## RECORDS SUPPLIED
----

/-- A cursor pinned to the slot whose entry leaves GOOD: its open band, its opens in flight and its regions are marked
interrupted where they are of that entry (R56, R57, R65). -/
def Cursor.interrupt (c : Cursor) (slot : SlotRef) (ref : EntryRef) : Cursor :=
  if c.ref = slot then
    { c with
      band := c.band.map fun b => if ref = .band b.band then { b with interrupted := true } else b
      opening := c.opening.map fun o => o.interruptIf ref
      regions := c.regions.map fun o => o.interruptIf ref
      regionOpenings := c.regionOpenings.map fun o => o.interruptIf ref }
  else c

/-- Every cursor of both channels. -/
def Part.interruptCursors (p : Part) (slot : SlotRef) (ref : EntryRef) : Part :=
  { p with
    channels := p.channels.map fun c => { c with cursors := c.cursors.map fun x => x.interrupt slot ref } }

/-- A GOOD entry takes a failure state: cursors interrupted, the mirror, the damage, the slot's state, plate control
(R36, R164). -/
def Part.leaveGood (p : Part) (n : Fin 512) (ref : EntryRef) (state : EntryState) (detail : Detail) (d : DamageInfo) :
    Part :=
  let s := p.slots[n]
  let wasWhole := s.whole
  let p := p.interruptCursors { slot := n, alloc := s.alloc } ref
  let p := p.changeSlot n fun s => s.setEntry ref { s.entry ref with state := state, detail := detail, repeats := 0 }
  let p := p.damaged n ref d
  let p :=
    if s.state = .complete then
      let p := p.changeSlot n fun s => { s with state := .filling, deadline := some p.gapDeadline }
      p.raise .pageIncomplete (.page { s.form n with kind := ref.kindCode, index := ref.index })
    else p
  if wasWhole then p.tellNotWhole n ref else p

/-! ## Filing a HEAD (R27 to R30) -/

/-- The descriptors of a HEAD in region order, where its payload lists them all. -/
def headDescriptors (h : Header) (capture : List Byte) : List Descriptor :=
  (List.range h.toneCount).map (parseDescriptor capture)

/-- The first field in which a duplicate HEAD differs from its slot (R27, R208). -/
def headConflict (h : Header) (capture : List Byte) (crcGood : Bool) (g : Geometry) : Option Nat :=
  if h.index ≠ g.width then some 1
  else if h.height ≠ g.height then some 2
  else if h.bandHeight ≠ g.bandHeight then some 3
  else if h.bandCount ≠ g.bandCount then some 4
  else if h.toneCount ≠ g.toneCount then some 5
  else if crcGood ∧ h.length = 12 * h.toneCount then
    (lowest fun r : Fin 16 => decide (r.val < h.toneCount) && parseDescriptor capture r.val != g.regions[r]).map
      fun r => 16 + r.val
  else none

/-- A descriptor's rectangle lies in the page (R28). -/
def Descriptor.inPage (d : Descriptor) (h : Header) : Bool :=
  1 ≤ d.w && 1 ≤ d.h && d.x + d.w ≤ h.index && d.y + d.h ≤ h.height

/-- Why a new HEAD is invalid, with the region index (R28); none when it is valid. -/
def headInvalid (h : Header) (capture : List Byte) (computed : Word) : Option (HeadInvalid × Nat) :=
  if computed ≠ h.crc then some (.crc, 0)
  else if 16 < h.toneCount then some (.toneCount, 0)
  else if h.length ≠ 12 * h.toneCount then some (.length, 0)
  else if h.index < 1 ∨ 32768 < h.index ∨ h.height < 1 ∨ 32768 < h.height ∨ h.bandHeight < 1 ∨ 1024 < h.bandHeight
    then some (.geometry, 0)
  else if h.bandCount ≠ ceilDiv h.height h.bandHeight ∨ 64 < h.bandCount then some (.bandCount, 0)
  else
    let ds := headDescriptors h capture
    match ds.findIdx? fun d => !d.inPage h with
    | some r => some (.region, r)
    | none =>
      match ds.findIdx? fun d => !(decide (1 ≤ d.scale) && decide (d.scale ≤ 16)) with
      | some r => some (.scale, r)
      | none => none

/-- Block address of a parcel's header. -/
def Parcel.headerAddr (c : Parcel) : Nat := c.loc.base + 64 * c.header.block

/-- The slot as a HEAD sets it up (R29): its allocation number incremented. -/
def Slot.opened (s : Slot) (c : Parcel) (deadline : Word) : Slot :=
  { state := .filling
    id := c.header.id
    version := c.header.version
    alloc := s.alloc + 1
    change := s.change
    filterHit := c.hit
    geom := headGeometry c.header c.capture
    deadline := some deadline }

/-- The old current slot superseded, and freed where nothing is pinned to it (R30, step 1). -/
def Part.supersede (p : Part) (old new : Fin 512) : Part :=
  let o := p.slots[old]
  let p := p.changeSlot old fun s => { s with state := .superseded, deadline := none }
  let p := p.raise .pageSuperseded (.page { p.slots[new].form new with a := old.val, b := o.version })
  if p.slots[old].pins = 0 then p.freeSlot old else p

/-- The WAITING orphans of a page version become ADOPTING, bound to its slot (R30, step 3; R42). -/
def Part.adoptOrphans (p : Part) (id : Identity) (version : Nat) (ref : SlotRef) : Part :=
  p.setOrphans
    (p.orphans.map fun o =>
      if o.waiting && o.id == id && o.version == version then { o with binding := some { ref := ref } } else o)

/-- A valid new HEAD opens a slot (R29), and the filing goes on (R30). -/
def Part.openPage (p : Part) (c : Parcel) (n : Fin 512) : Part :=
  let id := c.header.id
  let old := p.currentSlot id
  let p := p.changeSlot n fun s => s.opened c p.gapDeadline
  let p := p.raise .pageOpened
    (.page { p.slots[n].form n with a := c.header.bandCount, b := c.header.toneCount })
  let p :=
    match old with
    | none => p
    | some m => p.supersede m n
  let p := p.dropOrphans (fun o => o.waiting && o.id == id && decide (o.version < c.header.version)) .stale
  let p := p.adoptOrphans id c.header.version { slot := n, alloc := p.slots[n].alloc }
  p.tellCurrent n

/-- A HEAD whose page version a slot holds: the comparison, then the gap timer (R27, case 1). -/
def Part.duplicateHead (p : Part) (c : Parcel) (n : Fin 512) : Part :=
  let s := p.slots[n]
  let p :=
    match headConflict c.header c.capture (c.computedCrc == c.header.crc) s.geom with
    | none => p
    | some field => p.raise .headConflict (.page { s.form n with stream := c.stream.val, cause := field })
  p.slotFollows n s.whole

/-- The page form of a parcel that names no slot. -/
def Parcel.form (c : Parcel) : PageForm := { pageForm c.header.id c.header.version with stream := c.stream.val }

/-- A valid new HEAD with the lowest FREE slot, or with none (R27, cases 4 and 5). -/
def Part.openLowest (p : Part) (c : Parcel) : Option (Fin 512) → Part
  | none => p.raise .directoryFull (.page c.form)
  | some n => p.openPage c n

/-- A HEAD of a new page version (R27, cases 3 to 5). -/
def Part.newHead (p : Part) (c : Parcel) : Part :=
  match headInvalid c.header c.capture c.computedCrc with
  | some (cause, r) =>
    p.raise .headInvalid
      (.page { c.form with
        cause := cause.code, index := r, addr := c.headerAddr, flags := presence true false false false })
  | none => p.openLowest c (p.findSlot fun s => s.state == .free)

/-- A HEAD filed, with the in-use slot of its page version if there is one (R27). -/
def Part.fileHeadIn (p : Part) (c : Parcel) : Option (Fin 512) → Part
  | some n => p.duplicateHead c n
  | none => if p.outdated c.header.id c.header.version then p else p.newHead c

/-- A HEAD filed by the first case of R27 that applies. -/
def Part.fileHead (p : Part) (c : Parcel) : Part := p.fileHeadIn c (p.versionSlot c.header.id c.header.version)

/-! ## Filing bands and tones (R31, R32, R40, R153) -/

/-- PARCEL_INVALID for an index, by the directory (R31, R40, R43). -/
def Part.badIndex (p : Part) (id : Identity) (version : Nat) (kind : ParcelKind) (index : Nat) (stream : Fin 4)
    (headerBlock : Nat) (slot : Option (Fin 512)) : Part :=
  p.raise .parcelInvalid
    (.page { pageForm id version with
      kind := kind.code
      index := index % 256
      stream := stream.val
      cause := FieldFault.index.code
      a := headerBlock
      b := index
      slot := (slot.map fun n => n.val).getD 0
      flags := presence false false false slot.isSome })

/-- A finished parcel as an orphan queue entry (R40). -/
def Parcel.orphan (c : Parcel) (binding : Option Binding) (orphanMs : Nat) : Orphan :=
  { id := c.header.id
    version := c.header.version
    kind := c.kind
    index := c.header.index
    loc := c.loc
    storedCrc := c.header.crc
    tick := c.tick
    stream := c.stream
    expiry := c.tick + BitVec.ofNat 32 orphanMs
    binding := binding }

/-- A new entry at the tail; with 64 entries the oldest WAITING one is dropped first, or the candidate where all are
ADOPTING (R40, step 4). -/
def Part.enterOrphan (p : Part) (o : Orphan) : Part :=
  if p.orphans.length < Config.orphanRoom then p.setOrphans (p.orphans ++ [o])
  else
    match p.orphans.find? Orphan.waiting with
    | none => p.orphanDropped o .full none
    | some x => ((p.setOrphans (p.orphans.erase x ++ [o])).orphanDropped x .full none)

/-- The greatest index an orphan of a kind may have, plus one (R40). -/
def ParcelKind.indexLimit : ParcelKind → Nat
  | .band => 64
  | .tone => 16
  | .head => 0
  | .fill => 0

/-- An orphan candidate enters the queue (R40), its trampled mark decided after the index check (R153). -/
def Part.orphanCandidate (p : Part) (c : Parcel) : Part :=
  let o := c.orphan none p.params.orphanMs
  if c.kind.indexLimit ≤ c.header.index then
    p.badIndex o.id o.version c.kind c.header.index c.stream c.header.block none
  else if c.mark.isSome then p.orphanDropped o .trampled c.mark
  else if c.computedCrc ≠ c.header.crc then p.orphanDropped o .crc none
  else
    match p.orphans.find? o.sameKey with
    | none => p.enterOrphan o
    | some x =>
      if x.waiting then p.setOrphans (p.orphans.map fun y => if o.sameKey y then o else y)
      else p.orphanDropped o .duplicate none

/-- A BAND copy enters the queue ADOPTING, bound to the slot it was routed to (R32, step 4; R40). -/
def Part.lateValidation (p : Part) (c : Parcel) (n : Fin 512) : Part :=
  let o := c.orphan (some { ref := { slot := n, alloc := p.slots[n].alloc } }) p.params.orphanMs
  if p.orphans.any o.sameKey then p.orphanDropped o .duplicate none else p.enterOrphan o

/-- The judgement of a copy routed to a slot (R32, R153), or none where it goes to late validation. -/
def judgeCopy (c : Parcel) (s : Slot) (ref : EntryRef) (here : SlotRef) : Option Judgement :=
  match c.mark with
  | some t => some (.trampled t (some c.computedCrc))
  | none =>
    if c.computedCrc ≠ c.header.crc then some (.crcBad c.computedCrc)
    else
      match ref with
      | .tone r =>
        if c.slotRef = some here ∧ c.verdict = .good then some .good
        else if c.slotRef = some here ∧ c.verdict ≠ .notRun then some (.malformed c.loc.len c.header.crc)
        else some (toneJudgement s.geom.regions[r] c.loc.len c.header.crc)
      | .band _ =>
        if c.slotRef = some here then
          match c.verdict with
          | .good => some .good
          | .malformed o => some (.malformed o c.header.crc)
          | .notRun => none
        else none

/-- A BAND or TONE parcel judged and filed into a slot (R31, R32). -/
def Part.fileInto (p : Part) (c : Parcel) (n : Fin 512) : Part :=
  let h := c.header
  let s := p.slots[n]
  match s.geom.entryRef? c.kind h.index with
  | none => p.badIndex h.id h.version c.kind h.index c.stream h.block (some n)
  | some ref =>
    match judgeCopy c s ref { slot := n, alloc := s.alloc } with
    | none => p.lateValidation c n
    | some j =>
      p.fileCopy n ref
        { loc := c.loc, storedCrc := h.crc, tick := c.tick, stream := c.stream, judged := j, found := .filing }

/-- A BAND or TONE parcel filed, with the in-use slot of its page version if there is one (R31). -/
def Part.fileBandToneIn (p : Part) (c : Parcel) : Option (Fin 512) → Part
  | some n => p.fileInto c n
  | none => if p.outdated c.header.id c.header.version then p else p.orphanCandidate c

/-- A BAND or TONE parcel filed (R31). -/
def Part.fileBandTone (p : Part) (c : Parcel) : Part :=
  p.fileBandToneIn c (p.versionSlot c.header.id c.header.version)

/-! ## Adoption (R42, R43) -/

/-- The adoption of an entry is in flight. -/
def Orphan.inFlight (o : Orphan) : Bool :=
  match o.binding with
  | none => false
  | some b => b.begun

/-- The ADOPTING entry next to be adopted: the nearest to the head, where no adoption is in flight (R42). -/
def nextAdoption (q : List Orphan) : Option (Orphan × Binding) :=
  if q.any Orphan.inFlight then none else q.findSome? fun o => o.binding.map fun b => (o, b)

/-- The adoption in flight. -/
def currentAdoption (q : List Orphan) : Option (Orphan × Binding) :=
  (q.find? Orphan.inFlight).bind fun o => o.binding.map fun b => (o, b)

----

## HOW TO COMPLETE THIS TASK
Nothing should appear in the answer except the lines above from the line with "else p.orphanDropped o .duplicate none" through the line with "(R42, R43) -/", both included, written out exactly.

## RESPONSE TO THIS EXERCISE
      else p.orphanDropped o .duplicate none

/-- A BAND copy enters the queue ADOPTING, bound to the slot it was routed to (R32, step 4; R40). -/
def Part.lateValidation (p : Part) (c : Parcel) (n : Fin 512) : Part :=
  let o := c.orphan (some { ref := { slot := n, alloc := p.slots[n].alloc } }) p.params.orphanMs
  if p.orphans.any o.sameKey then p.orphanDropped o .duplicate none else p.enterOrphan o

/-- The judgement of a copy routed to a slot (R32, R153), or none where it goes to late validation. -/
def judgeCopy (c : Parcel) (s : Slot) (ref : EntryRef) (here : SlotRef) : Option Judgement :=
  match c.mark with
  | some t => some (.trampled t (some c.computedCrc))
  | none =>
    if c.computedCrc ≠ c.header.crc then some (.crcBad c.computedCrc)
    else
      match ref with
      | .tone r =>
        if c.slotRef = some here ∧ c.verdict = .good then some .good
        else if c.slotRef = some here ∧ c.verdict ≠ .notRun then some (.malformed c.loc.len c.header.crc)
        else some (toneJudgement s.geom.regions[r] c.loc.len c.header.crc)
      | .band _ =>
        if c.slotRef = some here then
          match c.verdict with
          | .good => some .good
          | .malformed o => some (.malformed o c.header.crc)
          | .notRun => none
        else none

/-- A BAND or TONE parcel judged and filed into a slot (R31, R32). -/
def Part.fileInto (p : Part) (c : Parcel) (n : Fin 512) : Part :=
  let h := c.header
  let s := p.slots[n]
  match s.geom.entryRef? c.kind h.index with
  | none => p.badIndex h.id h.version c.kind h.index c.stream h.block (some n)
  | some ref =>
    match judgeCopy c s ref { slot := n, alloc := s.alloc } with
    | none => p.lateValidation c n
    | some j =>
      p.fileCopy n ref
        { loc := c.loc, storedCrc := h.crc, tick := c.tick, stream := c.stream, judged := j, found := .filing }

/-- A BAND or TONE parcel filed, with the in-use slot of its page version if there is one (R31). -/
def Part.fileBandToneIn (p : Part) (c : Parcel) : Option (Fin 512) → Part
  | some n => p.fileInto c n
  | none => if p.outdated c.header.id c.header.version then p else p.orphanCandidate c

/-- A BAND or TONE parcel filed (R31). -/
def Part.fileBandTone (p : Part) (c : Parcel) : Part :=
  p.fileBandToneIn c (p.versionSlot c.header.id c.header.version)

/-! ## Adoption (R42, R43) -/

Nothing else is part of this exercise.